On the basis of the facts adduced by plaintiffs, defendants' motion to dismiss *429 must be granted. The purpose of the Delaware Optometry Law is to afford protection for the public and no showing has been made that defendants' activities in fitting contact lenses in any way constitute a public nuisance. In view of this holding, defendants' other defenses of unclean hands, the nature of the injury or damage suffered by plaintiffs, the alleged control of defendants' activities by physicians, absence of an indispensable party in the case against the defendant, Kuhwald, and whether a prima facie case of statutory violation has been established against such defendant, need not be considered.

Order on notice.

NOTES

[1] The individual plaintiffs are optometrists and the purpose of the corporate plaintiff is to promote the interests of its member optometrists. Defendants are opticians who purport merely to fill the prescriptions of ophthalmologists. These three callings have been recently defined as follows: "An ophthalmologist is a duly licensed physician who specializes in the care of the eyes. An optometrist examines eyes for refractive error, recognizes (but does not treat) diseases of the eye, and fills prescriptions for eyeglasses. The optician is an artisan qualified to grind lenses, fill prescriptions, and fit frames." Williamson v. Lee Optical Co., 348 U.S. 483, 75 S. Ct. 461, 463, 99 L. Ed. 563.

[2] Title 24 is entitled "Professions and Occupations" and consists of 17 chapters regulating that number of callings.

[3] Sec. 2101(a) (3) includes in the definition of acts of optometry: "The prescribing and application of * * * contact lenses * * *."

[4] Sec. 342 of Title 10 Del.C. provides: "The Court of Chancery shall not have jurisdiction to determine any matter wherein sufficient remedy may be had by common law, or statute, before any other court or jurisdiction of this State."

[5] In cases where injunctive relief has been granted to plaintiff optometrists there is often a blurring of the actual basis for the relief granted, the courts speaking not only of a professional property right, but also of the element of public nuisance in the commercialized practice of optometry by department stores and other business corporations, Neill v. Chaby, 86 Pa.Dist. & Co.R. 457. In Pennsylvania, the nuisance element has been stressed in suits by members of a variety of professions, Boggs v. Werner, 372 Pa. 312, 94 A.2d 50.

[6] Conversely equity should not interfere by injunction with the enforcement of criminal laws, Economy Cleaners, Inc., v. Green, 21 Del. Ch. 170, 184 A. 225. There is no criminal action pending against defendants under Chapter 21 nor have plaintiffs sought to have such instituted.

[7] Mrs. DeLellis, an employee of the Brandywine Investigative Agency, was hired to undergo contact lens fittings in order to develop proof in support of plaintiffs' case. Defendants were unaware of each other's simultaneous activities in regards to Mrs.

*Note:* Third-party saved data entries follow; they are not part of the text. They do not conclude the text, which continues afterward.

/-- SEC_MONOINC written: the counters named rise by 1, saturating, and the mirror is written. -/
def Dev.monoInc (d : Dev) (mask : Nat) : Dev :=
  let d := d.forAll (bitsOf 4 mask) (fun d c => d.bump (R.SEC_MONO.VALUE c))
  if mask % 16 = 0 then d
  else
    let xs := (List.range 4).map (fun c => d.rd (R.SEC_MONO.VALUE c))
    { d with enc := { d.enc with mirror := some (xs, d.monoMac xs) } }

/-- At a host boot after H0 has lost both supplies the ROM restores the counters from a mirror whose MAC verifies; with none
they read 0xFFFF_FFFF (R371). -/
def Dev.monoRestore (d : Dev) : Dev :=
  match d.enc.mirror with
  | some (xs, mac) =>
    if mac = d.monoMac xs then
      ({ d with enc := { d.enc with monoLost := false } }).forAll xs.zipIdx (fun d x => d.wr (R.SEC_MONO.VALUE x.2) x.1)
    else ({ d with enc := { d.enc with monoLost := true } }).forAll (List.range 4) (fun d c => d.wr (R.SEC_MONO.VALUE c) 0xFFFFFFFF)
  | none => ({ d with enc := { d.enc with monoLost := true } }).forAll (List.range 4) (fun d c => d.wr (R.SEC_MONO.VALUE c) 0xFFFFFFFF)

/-- The continuity step of the first host boot in FIELD (R372). -/
def Dev.continuity (d : Dev) : Dev :=
  if d.lc .host = 2 ∧ d.hfuse.cont = false then
    let test := d.dbgen .host
    let key := if test then troot else d.hfuse.rootKey
    let old := p384Private (kdfWith key 0x01 1 1 (b2n test) d.hfuse.uid [] 448)
    let body := d.pubKey .host 0x01 ++ leBytes 8 d.hfuse.uid
    let d := { d with enc := { d.enc with statement := body ++ Config.ecdsaSign old (Config.sha384 body) }, hfuse := { d.hfuse with cont := true } }
    d.wr R.SEC_STATE.CONT 1
  else d

/-! ## Random sources (R383) -/

/-- A TRNG health test failed. -/
def Dev.trngFail (d : Dev) (side : Side) : Dev :=
  match side with
  | .field => if d.domOn .f1 then (((d.wr R.FSEC_TRNG.FAIL 1).wr R.FSEC_TRNG.OK 0).bump R.FSEC_TRNG.FAILURES).raise 6 4 [] else d
  | .host => if d.domOn .h1 then (((d.wr R.SEC_TRNG.FAIL 1).wr R.SEC_TRNG.OK 0).bump R.SEC_TRNG.FAILURES).raiseH 111 0 [] else d

/-- 1,024 consecutive samples passed. -/
def Dev.trngGood (d : Dev) (side : Side) : Dev :=
  match side with
  | .field => if d.domOn .f1 then (d.wr R.FSEC_TRNG.FAIL 0).wr R.FSEC_TRNG.OK 1 else d
  | .host => if d.domOn .h1 then (d.wr R.SEC_TRNG.FAIL 0).wr R.SEC_TRNG.OK 1 else d

/-! ## Tamper inputs (R384) -/

/-- FSEC empties its slots and loses the pairing. -/
def Dev.zeroiseF (d : Dev) : Dev :=
  let d := { d with shr := { d.shr with keys := [none, none] }, svg := { d.svg with keys := [none, none, none, none] },
                    fsec := { d.fsec with kt := none, kb := [], keyNext := [] } }
  d.wr R.FSEC_STATE.PAIRED 0

/-- The enclave empties its slots, loses the pairing and zeroes 4 KiB of battery-backed SRAM. -/
def Dev.zeroiseH (d : Dev) : Dev :=
  let d := { d with enc := { d.enc with slots := List.replicate 16 none, kt := none, kb := [] },
                    hmem := d.hmem.filter (fun c => decide (c.1 < 0x18000000) || decide (0x18001000 ≤ c.1)) }
  d.wr R.SEC_STATE.PAIRED 0

/-- A raw bit of TAMPSTAT: 1 while the input is low. -/
def withBit (v i : Nat) (b : Bool) : Nat := if b then setBit v i else clearBit v i

/-- An event at once, or at the next boot of a side that is unpowered or held in reset (R384, R44). -/
def Dev.raiseOrBoot (d : Dev) (side : Side) (n kind : Nat) (data : List Nat) : Dev :=
  match side with
  | .field => if d.domOn .f1 then d.raise n kind data else { d with pw := { d.pw with bootEvents := d.pw.bootEvents ++ [(n, some kind, data)] } }
  | .host => if d.domOn .h1 then d.raiseH n kind data else { d with pw := { d.pw with bootEvents := d.pw.bootEvents ++ [(n, some kind, data)] } }

/-- A tamper input low for 100 µs, or high again. -/
def Dev.tamper (d : Dev) (side : Side) (t : Nat) (low : Bool) : Dev :=
  match side with
  | .field =>
    if d.domOn .f0 = false then d
    else
      let d := d.wr R.FSEC_TAMPSTAT.RAW (withBit (d.rd R.FSEC_TAMPSTAT.RAW) t low)
      if low && d.on (R.FSEC_TAMPCFG.EN t) then
        let now := if d.domOn .f1 then d.stcNs else d.f0Ns
        let d := { d with fsec := { d.fsec with tampAt := setAt d.fsec.tampAt t now } }
        let d := d.wr R.FSEC_TAMPSTAT.LATCH (setBit (d.rd R.FSEC_TAMPSTAT.LATCH) t)
        let d := d.when (d.on (R.FSEC_TAMPCFG.ZEROISE t)) Dev.zeroiseF
        d.raiseOrBoot .field 7 t [now % 2 ^ 32, now / 2 ^ 32]
      else d
  | .host =>
    if d.domOn .h0 = false then d
    else
      let d := d.wr R.SEC_TAMPSTAT.RAW (withBit (d.rd R.SEC_TAMPSTAT.RAW) t low)
      if low && d.on (R.SEC_TAMPCFG.EN t) then
        let now := d.tm.rtc
        let d := { d with enc := { d.enc with tampAt := setAt d.enc.tampAt t now } }
        let d := d.wr R.SEC_TAMPSTAT.LATCH (setBit (d.rd R.SEC_TAMPSTAT.LATCH) t)
        let d := d.raiseOrBoot .host 112 t [now % 2 ^ 32, now / 2 ^ 32]
        if d.on (R.SEC_TAMPCFG.ZEROISE t) then d.zeroiseH.raiseOrBoot .host 115 t [] else d
      else d

/-- Latch bits that a write of 1 clears: only those whose input is high (R384). -/
def tampClear (latch raw v : Nat) : Nat := maskOf 2 (fun i => testBit latch i && !(testBit v i && !testBit raw i))

/-! ## Boundary scan (R367, Table 19-3) -/

/-- Whether an instruction that drives pads acts on a die now. -/
def Dev.scanActs (d : Dev) (side : Side) : Bool :=
  let life := decide (d.lc side = 0) || decide (3 ≤ d.lc side) || d.dbgen side
  match side with
  | .host => life
  | .field => life && (decide (d.mode = .recovery) || decide (d.mode = .service) || (decide (d.mode = .kindling) && !d.domOn .f3))

/-- A boundary-scan instruction loaded: it drives the pads where it acts, and is BYPASS otherwise. -/
def Dev.scanLoad (d : Dev) (side : Side) (drives : Bool) : Dev :=
  match side with
  | .field => { d with fsec := { d.fsec with scan := drives && d.scanActs .field } }
  | .host => { d with enc := { d.enc with scan := drives && d.scanActs .host } }

/-- The scan leaves the pads when the die no longer permits it (R367). -/
def Dev.scanEval (d : Dev) : Dev :=
  { d with fsec := { d.fsec with scan := d.fsec.scan && d.scanActs .field }, enc := { d.enc with scan := d.enc.scan && d.scanActs .host } }

/-! ## Commands -/

/-- DEBUG_UNLOCK (R365, R373). -/
def execDebugUnlock (die : Side) (token : List Byte) (s : State) : Host.Outcome State Fault Refusal :=
  done s (·.present die (·.token die 1 token true))

/-- LIFECYCLE_TOKEN (R363). -/
def execLifecycleToken (die : Side) (token : List Byte) (fuseOk : Bool) (s : State) : Host.Outcome State Fault Refusal :=
  done s (·.present die (·.token die 2 token fuseOk))

/-- SLOT_PROGRAM (R374). -/
def execSlotProgram (die : Side) (token : List Byte) (fuseOk : Bool) (s : State) : Host.Outcome State Fault Refusal :=
  done s (·.present die (·.token die 3 token fuseOk))

/-- SLOT_REVOKE (R374). -/
def execSlotRevoke (die : Side) (token : List Byte) (fuseOk : Bool) (s : State) : Host.Outcome State Fault Refusal :=
  done s (·.present die (·.token die 4 token fuseOk))

/-- INJECTION_TOKEN (R400). -/
def execInjectionToken (die : Side) (token : List Byte) (s : State) : Host.Outcome State Fault Refusal :=
  done s (·.present die (·.injToken die token))

/-- RELOCK (R365). -/
def execRelock (die : Side) (s : State) : Host.Outcome State Fault Refusal := done s (·.relock die)

/-- FSEC_PAIRCTL_GO (R375). -/
def execFsecPairctlGo (s : State) : Host.Outcome State Fault Refusal := done s (fun d => if d.domOn .f1 then d.pairGo else d)

/-- KEY_LOAD (R376). -/
def execKeyLoad (target : Fin 8) (s : State) : Host.Outcome State Fault Refusal := done s (fun d => if d.domOn .f1 then d.keyLoad target else d)

/-- KEY_SLOT_CLEAR (R376). -/
def execKeySlotClear (target : Fin 8) (s : State) : Host.Outcome State Fault Refusal :=
  done s (fun d => if d.domOn .f1 then d.keyClear target else d)

/-- FSEC_STMTCTL_GO (R379). -/
def execFsecStmtctlGo (s : State) : Host.Outcome State Fault Refusal := done s (fun d => if d.domOn .f1 then d.stmtGo else d)

/-- DERIVE. -/
def execEncDerive (blk : EncBlock) (s : State) : Host.Outcome State Fault Refusal := encRow s (·.encDeriveCmd blk)

/-- UNWRAP. -/
def execEncUnwrap (blk : EncBlock) (s : State) : Host.Outcome State Fault Refusal := encRow s (·.encUnwrapCmd blk)

/-- WRAP. -/
def execEncWrap (blk : EncBlock) (s : State) : Host.Outcome State Fault Refusal := encRow s (·.encWrapCmd blk)

/-- SIGN. -/
def execEncSign (blk : EncBlock) (s : State) : Host.Outcome State Fault Refusal := encRow s (·.encSignCmd blk)

/-- ATTEST. -/
def execEncAttest (blk : EncBlock) (s : State) : Host.Outcome State Fault Refusal := encRow s (·.encAttestCmd blk)

/-- EXTEND. -/
def execEncExtend (blk : EncBlock) (s : State) : Host.Outcome State Fault Refusal := encRow s (·.encExtendCmd blk)

/-- FIELDMEAS. -/
def execEncFieldmeas (blk : EncBlock) (s : State) : Host.Outcome State Fault Refusal := encRow s (·.encFieldmeasCmd blk)

/-- PAIR. -/
def execEncPair (blk : EncBlock) (s : State) : Host.Outcome State Fault Refusal := encRow s (·.encPairCmd blk)

/-- KEYWRAPF. -/
def execEncKeywrapf (blk : EncBlock) (s : State) : Host.Outcome State Fault Refusal := encRow s (·.encKeywrapfCmd blk)

/-- AEAD. -/
def execEncAead (blk : EncBlock) (s : State) : Host.Outcome State Fault Refusal := encRow s (·.encAeadCmd blk)

/-- RANDOM. -/
def execEncRandom (blk : EncBlock) (s : State) : Host.Outcome State Fault Refusal := encRow s (·.encRandomCmd blk)

/-- ENCLAVE_CLEAR. -/
def execEncClear (blk : EncBlock) (s : State) : Host.Outcome State Fault Refusal := encRow s (·.encClearCmd blk)

/-- SEC_MONOINC (R371). -/
def execSecMonoinc (mask : Fin 16) (s : State) : Host.Outcome State Fault Refusal := encRow s (·.monoInc mask)

/-- TRNG_HEALTH_FAILURE (R383). -/
def execTrngHealthFailure (die : Side) (s : State) : Host.Outcome State Fault Refusal := done s (·.trngFail die)

/-- TRNG_HEALTH_RECOVERY (R383). -/
def execTrngHealthRecovery (die : Side) (s : State) : Host.Outcome State Fault Refusal := done s (·.trngGood die)

/-- TAMPER_INPUT (R384). -/
def execTamperInput (die : Side) (input : Fin 2) (low : Bool) (s : State) : Host.Outcome State Fault Refusal := done s (·.tamper die input low)

/-- BOUNDARY_SCAN_INSTRUCTION (R367). -/
def execBoundaryScanInstruction (die : Side) (drives : Bool) (s : State) : Host.Outcome State Fault Refusal := done s (·.scanLoad die drives)

end Sys2Proof.Machine
end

DeLellis.

[8] The only Delaware cases which consider the subject of unfair competition have to do with trade marks, trade names and the Fair Trade Law, Chapter 19, Title 6, Del.C. There is no evidence that defendants profess to be licensed optometrists.

[9] Lawyers are generally considered to be entitled to injunctive relief against unauthorized practice of law, however, in the case of Wollitzer v. National Title Guaranty Co., 148 Misc. 529, 266 N.Y.S. 184, affirmed 241 A.D. 757, 270 N.Y.S. 968, it was held that attorneys in the absence of a showing of special injury or damage have no common law right to ask that illegal practice be enjoined. Apparently by statute alternative remedies including injunctive relief after request of the Attorney General are now available to lawyers against unauthorized practice, In re New York County Lawyers Ass'n, 273 A.D. 524, 78 N.Y.S.2d 209, 9 A.L.R. 2d 787.

[10] The other four are concerned with the mere licensing of the following occupations: Deadly Weapons Dealers, Detective (Private), Hotels, Restaurants, and Places of Entertainment, and Pawn brokers and Junk Dealers.